Introduction / Context:
Understanding the “discharged” condition helps with safe handling, measurement, and modeling initial conditions in transient analysis. This item asks what the plate charges are when an ideal capacitor has been fully discharged and allowed to settle.


Given Data / Assumptions:

  • Ideal capacitor model without dielectric absorption (DA) or leakage artifacts.
  • Fully discharged via a low-impedance path to equalize potentials.
  • Measurement after equilibrium is reached.


Concept / Approach:
In the ideal model, discharging removes the separated charge that created the electric field. With both plates at the same potential, there is no electric field in the dielectric; hence no stored energy and no separated plate charge. The device’s net charge is effectively zero, and so is the charge on each plate in this simplified view.


Step-by-Step Solution:

1) Short the plates to the same potential to remove separated charge. 2) Wait for currents to cease; with ΔV = 0, E = 0 in the dielectric. 3) Conclude that separated plate charge is zero in the ideal case.

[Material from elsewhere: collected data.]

/-- No other entry maps a byte of a page's frame at its first home: firmware maps one frame of tier 4 for several partitions, and the model
moves no such page (log 8). -/
def State.soleMapper (s : State) (h : Hit) : Bool :=
  let n := Machine.frameBytes (iaTier h.base) h.size
  decide ((s.entries.filter fun e => e.arr = h.arr && overlap (pteFrame e.pte) e.frameBytes (pteFrame h.pte) n).length ≤ 1)

/-- A stack that is retrained serves a frame that a page has at one of its homes, or may get there in HBM or in its tier's memory (R356). -/
def State.pageOut (s : State) (h : Hit) : Bool :=
  (pageHomes h.base h.size).any fun d => [d, arrayOf d h.hbm, arrayOf d (!h.hbm)].any fun a =>
    s.hm.out.getLsbD a.val && !s.hm.dead.getLsbD a.val

/-- A page of tier 3 or 4 outside every table's rows, whose homes, with the stacks that it lies in and may move to, are in service. -/
def State.movable (s : State) (p : Fin 32) (ia : Nat) : Option Hit :=
  if iaPart ia = p ∧ (iaTier ia = 3 ∨ iaTier ia = 4) ∧ !s.homeDown ia then
    match lookup s.hm.ptes ia with
    | some h => if s.inTable p h.base h.size || pteRaw h.pte || !s.soleMapper h || s.pageOut h then none else some h
    | none => none
  else none

/-- The accesses counted for a page have crossed the threshold (R79): reaching it is crossing it, which R79 does not say (DESIGN CHOICE,
log 59). -/
def State.hotPage (s : State) (p : Fin 32) (h : Hit) : Bool :=
  let n := sget 0 s.hm.heat h.key
  decide ((s.part p).migr ≤ if s.hinted p 1 h.base h.size then 2 * n else n)

/-- Skip a page, which counts the skip and a refused charge (R365, R367, R369), or move it. -/
def State.moveOrSkip (s : State) (p : Fin 32) (h : Hit) : State :=
  if s.skipsPage p h then
    let t := if s.overQuota p h then s.countHome .quotaFail h.home else s
    t.countHome .migSkip h.home
  else s.migrate p h

/-- PAGE_MIGRATION (R79): the tracker moves a page whose accesses have crossed the threshold into HBM, or a migrated one back. -/
def execPageMigration (part : Fin 32) (ia : BitVec 52) (s : State) : Host.Outcome State Fault Refusal :=
  match s.movable part ia.toNat with
  | none => .next s
  | some h => if h.migrated || s.hotPage part h then .next (s.moveOrSkip part h) else .next s

/-- An entry of the prefetch table (R78). -/
structure Prefetch where
  lyr  : Nat
  dest : Nat
  lead : Nat
  base : Nat
  len  : Nat
deriving DecidableEq, Repr

/-- Entry `i` of a partition's prefetch table. -/
def Partition.prefetch (p : Partition) (i : Nat) : Prefetch :=
  let w := sget 0 p.pft (4 * i)
  ⟨w.bits 15 0, w.bits 23 16, max 1 (w.bits 31 24), (sget 0 p.pft (4 * i + 1)).toNat, (sget 0 p.pft (4 * i + 2)).toNat⟩

/-- Migrate the unpinned pages of a range (R78); the fuel bounds them. -/
def State.fetchPages (s : State) (p : Fin 32) (ia stop : Nat) : Nat → State
  | 0 => s
  | fuel + 1 =>
    if stop ≤ ia then s
    else
      match s.movable p ia with
      | none => State.fetchPages s p (ia / 4096 * 4096 + 4096) stop fuel
      | some h =>
        let s := if h.migrated || ptePin h.pte then s else s.moveOrSkip p h
        State.fetchPages s p (h.base + h.size) stop fuel

/-- PREFETCH_FILL (R78): the engine acts on the oldest layer announced. -/
def execPrefetchFill (part : Fin 32) (s : State) : Host.Outcome State Fault Refusal :=
  let pt := s.part part
  match pt.layers with
  | [] => .next s
  | n :: t =>
    let s := s.setPart part { pt with layers := t }
    .next ((upTo 256).foldl (fun s i =>
      let e := pt.prefetch i
      if e.dest = 2 ∧ n < e.lyr ∧ e.lyr ≤ n + e.lead then s.fetchPages part e.base (e.base + e.len) (e.len / 4096 + 2) else s) s)

end Sys2Proof.Machine
end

Verification / Alternative check:
Energy check: U = 0.5 * C * V^2; with V = 0, stored energy is zero, consistent with no separated charge.

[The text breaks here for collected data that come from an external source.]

/-- What a vector instruction leaves alone: every register but the vector register at place `dst`, every other sequencer, C's state,
the queues, the masks, the top-k selection and the matrix state of X, the scheduler, the fabric and the host side. Flags and memory
are said apart. -/
structure VecStep (dst : Option Nat) (s t : State) : Prop where
  regs   : ∀ n, t.me.rd n = s.me.rd n
  frame  : t.me.frame = s.me.frame
  loads  : t.me.loads = s.me.loads ∧ t.me.stores = s.me.stores
  others : ∀ c q, ¬(c = s.cur.core ∧ q = s.cur.sq) → t.seq c q = s.seq c q
  c      : t.here.c = s.here.c
  queues : t.here.queues = s.here.queues
  xrest  : { t.x with v := s.x.v, ports := s.x.ports, rot := s.x.rot } = s.x
  vregs  : ∀ p < 48, some p ≠ dst → vget t.x.v p 0 = vget s.x.v p 0
  mem    : t.hm.mem = s.hm.mem ∧ t.hm.ptes = s.hm.ptes
  sch    : t.sch = s.sch
  fab    : t.fab = s.fab
  hst    : t.hst = s.hst
  cur    : t.cur = s.cur

/-- The lanes `r` with their flags `fl` are written where they are active: to a register they replace its lanes, to a port that is
configured for writing they replace their bytes at its position, which advances and returns to 0 after its walk (R207, R217). The
other lanes and bytes stay, and a flag is set when it was or when an active lane raises it. -/
def WritesLanes (t : ElemT) (act : Nat → Bool) (r : Nat → Nat) (fl : Nat → Flags) (i : VR → Instr) (s w : State) : Prop :=
  (∀ n : Fin 48, ∃ v, exec (i (.v n)) s = .next v ∧ VecStep (some (place s.x n)) s v ∧ v.hm.lm = s.hm.lm ∧ v.x.ports = w.x.ports ∧
    (∀ j < t.lanes, lane t (vget v.x.v (place s.x n) 0) j =
      if act j then r j % 2 ^ t.width else lane t (vget s.x.v (place s.x n) 0) j) ∧
    ∀ k, v.me.fpcs.getLsbD k = true ↔ s.me.fpcs.getLsbD k = true ∨ ∃ j < t.lanes, act j = true ∧ (fl j).mask.getLsbD k = true) ∧
  (∀ m : Fin 8, (w.x.ports[m.val]).conf = true → (w.x.ports[m.val]).writes = true → s.me.stores = [] →
    (let p := w.x.ports[m.val]
     let o := s.cur.core.val * 2 ^ 21 + ((p.blk.p0.toNat : Int) + p.pos * p.blk.p2.toInt).toNat
     ∃ v, exec (i (.p m)) s = .next v ∧ VecStep none s v ∧
       v.x.ports = w.x.ports.set m.val { p with pos := if p.blk.p1.toNat ≤ p.pos + 1 then 0 else p.pos + 1 } ∧
       (∀ k, Memory.get v.hm.lm k =
         if o ≤ k ∧ k < o + 256 ∧ on w.x t ((k - o) / t.bytes) = true then
           BitVec.ofNat 8 (r ((k - o) / t.bytes) / 2 ^ (8 * ((k - o) % t.bytes)))
         else Memory.get s.hm.lm k) ∧
       ∀ k, v.me.fpcs.getLsbD k = true ↔ s.me.fpcs.getLsbD k = true ∨
         ∃ j < t.lanes, act j = true ∧ (fl j).mask.getLsbD k = true))

/-- A form with one vector source, and one with two, works lane by lane: its result and flags in a lane are those of `f` under
FPCS.RM on the sources' lanes (R209). -/
def Lanewise1 (t : ElemT) (mk : VR → VR → Instr) (f : Nat → Nat → Nat × Flags) : Prop :=
  ∀ (s w : State) (a : VR) (x : VReg), s.cur.sq = .X → s.readV a = .ok (x, w) →
    WritesLanes t (on s.x t) (fun j => (f s.me.rm (lane t x j)).1) (fun j => (f s.me.rm (lane t x j)).2) (fun d => mk d a) s w

def Lanewise2 (t : ElemT) (mk : VR → VR → VB → Instr) (f : Nat → Nat → Nat → Nat × Flags) : Prop :=
  ∀ (s u w : State) (a : VR) (b : VB) (x : VReg) (y : Nat → Nat), s.cur.sq = .X → s.readV a = .ok (x, u) → ReadsB u t b y w →
    WritesLanes t (on s.x t) (fun j => (f s.me.rm (lane t x j) (y j)).1) (fun j => (f s.me.rm (lane t x j) (y j)).2)
      (fun d => mk d a b) s w

/-- The integer types. -/
def intTypes : List ElemT := [.s8, .n8, .s16, .n16, .s32, .n32, .s64, .n64]
def floatTypes : List ElemT := [.f16, .bf16, .f32]

/-- A result without flags. -/
def bare (n : Nat) : Nat × Flags := (n, {})

/-- The least and the greatest value of an integer type, and a value clamped to them, setting VSAT when it is clamped. -/
def leastOf (t : ElemT) : Int := if t ∈ [.s8, .s16, .s32, .s64] then -(2 ^ (t.width - 1)) else 0
def greatestOf (t : ElemT) : Int := if t ∈ [.s8, .s16, .s32, .s64] then 2 ^ (t.width - 1) - 1 else 2 ^ t.width - 1
def clamped (t : ElemT) (v : Int) : Nat × Flags :=
  ((max (leastOf t) (min (greatestOf t) v) % 2 ^ t.width).toNat, { vsat := decide (v < leastOf t ∨ greatestOf t < v) })

/-- A format's value of a float lane and a rounded result as a lane. -/
def fmtOf : ElemT → Fmt
  | .f16 => ⟨5, 10⟩
  | .bf16 => ⟨8, 7⟩
  | _ => ⟨8, 23⟩
def res (r : FRes) : Nat × Flags := (r.bits, r.flags)

end Sys2Proof.Claims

Why Other Options Are Wrong:
Unequal/equal-opposite charges imply a nonzero field; “only negative charge” is nonsensical; “always a small DC charge” confuses real-world dielectric absorption with the ideal model used here.


Common Pitfalls:
Assuming DA “memory” is always present; ideal textbook questions typically ignore DA unless stated.


Final Answer:
No charge on either plate (zero net and zero separated charge)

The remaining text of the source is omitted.